Com um efetivo de 300 homens, a PMA (Polícia Militar Ambiental) iniciou, na manhã desta terça-feira (15), a Operação Semana Santa. Neste ano, a fiscalização será intensificada no Rio Aquidauana, por ser bastante piscoso, com várias cidades lindeiras, tradição de pesca desportiva e profissional, além da existência de vários hotéis pesqueiros e ranchos de lazer.
O Posto Avançado localizado na Cachoeira do Sossego, no Rio Aquidauana, em Rochedo, montado durante a piracema, continuará funcionando em razão do alto índice de pesca predatória na região.
De acordo com a PMA, outras cidades interioranas banhadas por rios piscosos, como Coxim, Corumbá e Miranda, também receberão atenção especial.

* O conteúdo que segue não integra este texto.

/-! ## Flights -/

/-- Adds an operation in flight, with the next number. -/
def State.launchFlight (s : State) (f : Flight) : State :=
  let x : Flight :=
    { f with
      id := s.next
      seq := if f.seq = 0 then s.next else f.seq
      mark := ((f.uid.bind s.gang?).map Gang.mark).getD f.mark
      pc := ((f.uid.bind s.gang?).map Gang.pc).getD f.pc
      who := ((f.uid.bind s.gang?).map Gang.code).getD f.who
      launch := ((f.uid.bind s.gang?).map Gang.launch).getD f.launch
      topup := ((f.uid.bind s.gang?).map Gang.topup).getD f.topup }
  { s with next := s.next + 1, flights := s.flights ++ [x] }
/-- The same for several requests of one instruction: they share a place in program order. -/
def State.launchAll (s : State) (fs : List Flight) : State :=
  fs.foldl (fun st f => st.launchFlight { f with seq := s.next }) s
/-- The locations at which an operation of a gang takes its place in an order that Muslin logs (R424). -/
def Flight.locs (f : Flight) : List Location :=
  let words : List Location := (f.parts.map (fun p => Location.word (p.pa / 4))).eraseDups
  match f.kind with
  | .atomic .. => words
  | .join _ => words
  | .resolve .. => words
  | .poll _ => words
  | .store _ => if f.rel then words else []
  | .load _ _ _ _ acquire => if acquire && !f.acted then words else []
  | .spadAtomic .. => (f.parts.map (fun p => Location.bank (p.pa / 4))).eraseDups
  | .localPost core flag n => if n = 0 then [] else [.flag core flag]
  | .post addr n _ => if n = 0 then [] else [.flag (32 * field addr.toNat 13 11 + field addr.toNat 10 6) (field addr.toNat 5 0)]
  | .arrive c _ => [.cohort c]
  | .append _ _ node _ _ => [.bin node]
  | _ => []
def State.noteFlight (s : State) (f : Flight) : State := f.locs.foldl (fun st l => st.noteOrder f.ctx l f.mark) s

/-- An operation has taken effect and is over. -/
def State.dropFlight (s0 : State) (id : Nat) : State :=
  let s := match s0.flights.find? (fun f => f.id == id) with
    | some f => s0.noteFlight f
    | none => s0
  { s with flights := s.flights.filter (fun f => f.id != id)
           gangs := s.gangs.map (fun g => { g with iss := { g.iss with block := g.iss.block.filter (fun b => b != id) } }) }
/-- Operations that end without taking effect; no gang waits for them any more. -/
def State.dropWhere (s : State) (f : Flight → Bool) : State :=
  let gone := (s.flights.filter f).map Flight.id
  { s with flights := s.flights.filter (fun x => !f x)
           gangs := s.gangs.map (fun g => { g with iss := { g.iss with block := g.iss.block.filter (fun b => !gone.contains b) } }) }
/-- An operation that an exit abandons (R37): a load. -/
def Flight.abandoned (f : Flight) : Bool :=
  match f.kind with
  | .load .. => true
  | .ldx .. => true
  | .spadLoad .. => true
  | _ => false
def State.modFlight (s : State) (id : Nat) (f : Flight → Flight) : State :=
  { s with flights := s.flights.map (fun x => if x.id == id then f x else x) }

/-- Does an operation belong to the order of R121 that releases wait for? -/
def Flight.ordered (f : Flight) : Bool :=
  match f.kind with
  | .localPost .. => false
  | .arrive .. => false
  | .post .. => false
  | .append .. => false
  | .cell .. => false
  | .sched _ => false
  | .xlat .. => false
  | .revoke .. => false
  | _ => true

/-- The write waits for the acknowledgement of the revocations that it caused (R120). -/
def State.revoking (s : State) (f : Flight) : Bool :=
  s.flights.any (fun x => x.seq == f.id && (match x.kind with | .revoke .. => true | _ => false))

/-- The bytes that an operation's parts read, and those that they write: addresses with lengths. -/
def Flight.reads (f : Flight) : List (Nat × Nat) :=
  match f.kind with
  | .load n .. => f.parts.map (fun p => (p.pa, n))
  | .ldx n .. => (f.parts.filter (fun p => p.got.isNone)).map (fun p => (p.pa, n))
  | .spadLoad n .. => (f.parts.filter (fun p => p.got.isNone)).map (fun p => (p.pa, n))
  | .atomic _ n _ => f.parts.map (fun p => (p.pa, n))
  | .spadAtomic _ n _ => f.parts.map (fun p => (p.pa, n))
  | .join _ => f.parts.map (fun p => (p.pa, 8))
  | .resolve .. => f.parts.map (fun p => (p.pa, 8))
  | .poll _ => f.parts.map (fun p => (p.pa, 8))
  | _ => []
def Flight.stores (f : Flight) : List (Nat × Nat) :=
  match f.kind with
  | .store n => f.parts.map (fun p => (p.pa, n))
  | .spadStore n => (f.parts.filter (fun p => p.got.isNone)).map (fun p => (p.pa, n))
  | .discard => f.parts.map (fun p => (p.pa / 128 * 128, 128))
  | .atomic .. => f.reads
  | .spadAtomic .. => f.reads
  | .join _ => f.reads
  | .resolve .. => f.reads
  | .poll _ => []
  | _ => []
/-- Two byte ranges meet. -/
def meets (a b : Nat × Nat) : Bool := a.1 < b.1 + b.2 && b.1 < a.1 + a.2
/-- An operation would write what an earlier one of its party has still to read (R118). -/
def Flight.overtakes (f x : Flight) : Bool := f.stores.any (fun a => x.reads.any (meets a))
/-- Two requests of one instruction write the same bytes: they apply in the order of their strands (R231, R255, R280). -/
def Flight.follows (f x : Flight) : Bool := x.uid == f.uid && f.uid.isSome && x.seq == f.seq && x.id < f.id && f.stores.any (fun a => x.stores.any (meets a))

/-- A store that precedes a release in its party's program order was lost: the release takes no effect (R129). -/
def State.lostBefore (s : State) (f : Flight) : Bool :=
  f.rel && (match f.uid.bind s.gang? with | some g => g.lostStore && g.lostSeq < f.seq | none => false)
/-- A fence stands in flight under a code from 16 on. -/
def Flight.fence (f : Flight) : Bool := match f.kind with | .maintain op => 16 ≤ op | _ => false
/-- A matrix instruction of its gang, queued or running, that a release waits for: an earlier ZST; before a fence, any earlier one (R118, R121,
R126). -/
def MEntry.before (m : MEntry) (f : Flight) : Bool :=
  f.uid == some m.uid && m.id < f.seq && (f.fence || (match m.instr with | .zst .. => true | _ => false))
/-- A loss was charged to the context of a fence's gang since the gang last heard of one: the fence traps before it completes (R130, R389). -/
def State.lossBefore (s : State) (f : Flight) : Bool :=
  f.fence && (match f.uid.bind s.gang? with | some g => g.inSlot && g.loss != (s.ctx g.ctx).loss | none => false)
/-- What a release waits for is done: every earlier access of its party, and its stores to the own scratchpad are visible (R121). -/
def State.releaseDue (s : State) (f : Flight) : Bool :=
  !s.flights.any (fun x => x.uid == f.uid && f.uid.isSome && x.seq < f.seq && x.ordered && !x.shelved) &&
  !(match f.uid with | some u => (s.core f.core).storing u | none => false) && !(s.core f.core).mq.any (fun m => m.before f)

/-- The core at which an operation takes effect or to which its result returns, if it has one. -/
def Flight.where_ (f : Flight) : List Nat :=
  (match f.kind with
    | .post addr _ _ => [32 * field addr.toNat 13 11 + field addr.toNat 10 6]
    | .revoke _ core => [core]
    | .spadStore _ => f.parts.map (fun p => (spadLoc p.pa).1)
    | .spadAtomic .. => f.parts.map (fun p => (spadLoc p.pa).1)
    | .sched _ => [f.core]
    | _ => []) ++ (if f.uid.isSome then [f.core] else [])
/-- A freeze holds back what arrives at its core until its end has applied what came before (R114). -/
def State.held (s : State) (f : Flight) : Bool := f.where_.any (fun c => (s.core c).freeze != 0)

/-- An operation may take effect: every earlier one of its gang in its queue has, and every one that still has to read what it writes (R118);
for a release or a fence, every earlier access of the gang, for a release none of them lost (R121, R126, R129); its revocations are acknowledged (R120); its core is not
frozen (R114). -/
def State.enabled (s : State) (f : Flight) : Bool :=
  let mine := s.flights.filter (fun x => x.uid == f.uid && f.uid.isSome && x.seq < f.seq && !x.shelved)
  !f.shelved && !s.revoking f &&
  !mine.any (fun x => (f.queue.isSome && x.queue == f.queue) || f.overtakes x) && !s.flights.any f.follows &&
  !((f.rel || f.fence) && !(s.releaseDue f && !s.lostBefore f && !s.lossBefore f)) && !s.held f && f.locs.all (fun l => s.orderOk f.ctx l f.mark)

/-- Arrival at a cohort entry; the last one advances the phase (R49). -/
def Cohort.arrive (c : Cohort) : Cohort :=
  if c.arrived + 1 = c.members then { c with arrived := 0, phase := c.phase + 1 } else { c with arrived := c.arrived + 1 }
/-- A gang of the cohort exits; its arrival in the current phase is taken back (R50). -/
def Cohort.leave (c : Cohort) (counted : Bool) : Cohort :=
  let c1 := { c with members := c.members - 1, arrived := if counted then c.arrived - 1 else c.arrived }
  if c1.members != 0 && c1.arrived == c1.members then { c1 with arrived := 0, phase := c1.phase + 1 } else c1

def State.modCohort (s : State) (ctx i : Nat) (f : Cohort → Cohort) : State :=
  s.modCtx ctx (fun c => { c with cohorts := SMap.upd c.cohorts i {} f })

/-- The codes under which a FENCE and a FENCEX stand in flight. -/
def fenceCode (fn : Nat) : Nat := 16 + fn
def fencexCode (p q : Nat) : Nat := 32 + 8 * p + q
def pathOf (n : Nat) : Path := [Path.vec, .mtx, .cpy, .net].getD n .host

/-- Fence of R126, once the earlier accesses of the gang are complete: an acquire's self-invalidation, or the drain of the producer
path and, towards VEC or MTX, the invalidation of the core's L1. -/
def State.applyFence (s : State) (f : Flight) (op : Nat) : State :=
  if op < 32 then
    if op == fenceCode 2 || op == fenceCode 3 then
      match f.uid.bind s.gang? with
      | some g => (s.selfInvalidate f.core).count g 0x0A 1
      | none => s.selfInvalidate f.core
    else s
  else
    let s1 := s.mergePath (pathOf ((op - 32) / 8))
    if (op - 32) % 8 < 2 then s1.flushL1 f.core else s1

/-- The flag of a decoupled access is posted: its register results land, and wait for the wait that consumes the post (R173, R174). -/
def State.endDecoupled (s : State) (f : Flight) (flag : Nat) : State :=
  match f.uid.bind s.gang? with
  | none => s
  | some g => s.modGang g.uid (fun x => { x with pend := x.pend.map (fun p =>
      if p.flight == some f.id then
        let q : PendWrite := { p with flight := none, hold := some (flag - g.window.base, f.id), land := s.gclk g, key := s.gclk g - g.iss.stall }
        { q with passed := x.iss.ghosts.any (fun y => y.beats q) }
      else p) })

/-- Local releases and fences whose earlier accesses are complete take effect (R121): one pass over those that stand in flight. -/
def State.applyReleases (s : State) : State :=
  s.flights.foldl (fun st f =>
    match f.kind with
    | .localPost core flag n =>
      if st.enabled f then ((if n = 0 then st else st.postFlag core flag n f.ctx).endDecoupled f flag).dropFlight f.id else st
    | .arrive c k =>
      if st.enabled f then
        let now := (SMap.get (st.ctx f.ctx).cohorts c {}).phase
        let s1 := match f.uid with
          | some u => st.modGang u (fun g => { g with
              ctl := { g.ctl with k := SMap.set g.ctl.k k { g.k k with phase := now } }
              shadow := { g.shadow with ctl := { g.shadow.ctl with k := SMap.upd g.shadow.ctl.k k {} (fun x => if x.arrived then { x with phase := now } else x) } }
              iss := { g.iss with recStale := match g.loc with | .queued .. => true | _ => g.iss.recStale } })
          | none => st
        (s1.modCohort f.ctx c Cohort.arrive).dropFlight f.id
      else st
    | .maintain op => if 16 ≤ op && st.enabled f then (st.applyFence f op).dropFlight f.id else st
    | _ => st) s

/-! ## Ending a gang (R37, R50, R301, R344) -/

/-- The cohort effects of a gang's exit. -/
def State.leaveCohorts (s : State) (g : Gang) : State :=
  (List.range 4).foldl (fun st n =>
    let k := g.k n
    if k.valid then
      let e := SMap.get (st.ctx g.ctx).cohorts k.idx.toNat {}
      let pendingArrive := st.flights.any (fun f => f.uid == some g.uid && f.kind == .arrive k.idx.toNat n)
      st.modCohort g.ctx k.idx.toNat (fun c => c.leave (k.arrived && k.phase == e.phase && !pendingArrive))
    else st) s

/-- Adds to a context's pools. -/
def State.refund (s : State) (ctx ib tb : Nat) : State :=
  s.modCtx ctx (fun c => { c with ibpool := min (2 ^ 64 - 1) (c.ibpool + ib), tbpool := min (2 ^ 64 - 1) (c.tbpool + tb) })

A fiscalização já vem sendo intensificada desde o dia 08, em virtude das pescas, já que, segundo a tradição religiosa, consome-se peixe durante a Semana Santa.

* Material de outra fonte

-- ==== Sys2Proof/Machine/Gangs.lean ====
section
/-! DEFINITION. The life of a gang around its instructions: bins at work (R44, R45), placement and its order (R26, R46, R47, R75, R78), the
freeing of a slot (R37, R301), deadlines (R80), yields (R71, R72), full saves and restores (R347, R351, R387) and world switches
(R353, R354). -/

namespace Sys2Proof.Machine

/-! ## Bins at work -/

/-- An arrival at a bin: its port, its order within the port, its records, and how many of them have room reserved in the bin. -/
structure Arrival where
  id    : Nat
  port  : Nat
  order : Nat
  keep  : Nat
  recs  : List Record

def Arrival.le (a b : Arrival) : Bool := a.port < b.port || (a.port == b.port && (a.order < b.order || (a.order == b.order && a.id ≤ b.id)))
def insertArrival (a : Arrival) : List Arrival → List Arrival
  | [] => [a]
  | b :: l => if a.le b then a :: b :: l else b :: insertArrival a l

/-- The arrivals of this cycle at a node's bin, in the order of R44. -/
def State.arrivals (s : State) (ctx node : Nat) : List Arrival :=
  (s.flights.filterMap (fun f => match f.kind with
    | .append port order n keep recs =>
      if f.ctx == ctx && n == node && s.enabled f then some ({ id := f.id, port := port, order := order, keep := keep, recs := recs } : Arrival) else none
    | _ => none)).foldr insertArrival []

/-- A filter's record that finds no room is counted (R401). -/
def State.noSpawn (s : State) (port : Nat) : State :=
  { s with ports := SMap.upd s.ports port {} (fun p => { p with nospawn := min (2 ^ 32 - 1) (p.nospawn + 1) }) }

/-- One arrival: a reserved one takes its room; a filter's record needs room now, or is lost; a join cell's waits for it. In a context that is
no more, a record goes nowhere (R357). -/
def State.arriveAt (s : State) (ctx node : Nat) (a : Arrival) : State :=
  if !(s.ctx ctx).live && !(s.ctx ctx).dying then s.dropFlight a.id
  else if a.port = 2 || a.port = 4 then
    let ovr := a.recs.length - a.keep
    let s1 := s.modBin ctx node (fun b => { b with reserved := b.reserved - a.keep })
    let s2 := if ovr = 0 then s1 else s1.modCtx ctx (fun c => { c with overRes := dropRes node ovr c.overRes })
    (s2.appendRecs ctx node a.keep a.recs).dropFlight a.id
  else
    match s.roomFor ctx node a.recs.length with
    | some k => (s.appendRecs ctx node k a.recs).dropFlight a.id
    | none => if a.port = 3 then (s.noSpawn (a.order / 64)).dropFlight a.id else s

Além do monitoramento em áreas de pesca, serão realizadas barreiras, combate ao desmatamento e a carvoarias irregulares, extração e transporte de madeira e carvão ilegais, crimes contra a fauna e outros crimes ambientais, assim como visitas às propriedades rurais.
Quatro equipes da Capital estarão em áreas mais críticas, fiscalizando todos os tipos de crime e infrações ambientais. A PMA espera que este ano seja tão tranquilo quanto o anterior, em que foram apreendidas redes em rios com quase 100 quilos de peixes vivos, que foram soltos, e apenas 17 autuados.
A Operação Semana Santa segue até o próximo dia 22.
Alerta
O Comando da PMA alerta para a utilização dos recursos naturais dentro do que permite a legislação, uma vez que as penalidades administrativas e criminais são pesadas, podendo chegar a R$ 50 milhões e até cinco anos de reclusão.
Informações sobre pesca, como retirar a licença de pesca e outras estão disponíveis no
site da PMA. Todas as subunidades da PMA também disponibilizam o Manual do Pescador 2014, que contém a legislação de pesca para as Bacias dos rios Paraná e Paraguai.
Outro alerta é quanto à origem do pescado adquirido durante a Semana Santa. A orientação é para comprar peixe de estabelecimentos autorizados e não de ambulantes ou beiras de estradas, pois a penalidade para quem adquire, transporta e pratica pesca predatória é pesada.
Na área criminal, as pessoas são encaminhadas às delegacias de polícia, autuadas em flagrante delito e poderão, se condenadas, pegar pena de um a três anos de detenção (lei federal 9.605/1998). Na esfera administrativa, a multa é de R$ 700,00 a R$ 100 mil, mais R$ 20,00 por quilo do pescado irregular (decreto federal 6.514/2008). Ainda cabe apreensão de todo o produto da pesca, petrechos, veículos, barcos e motores.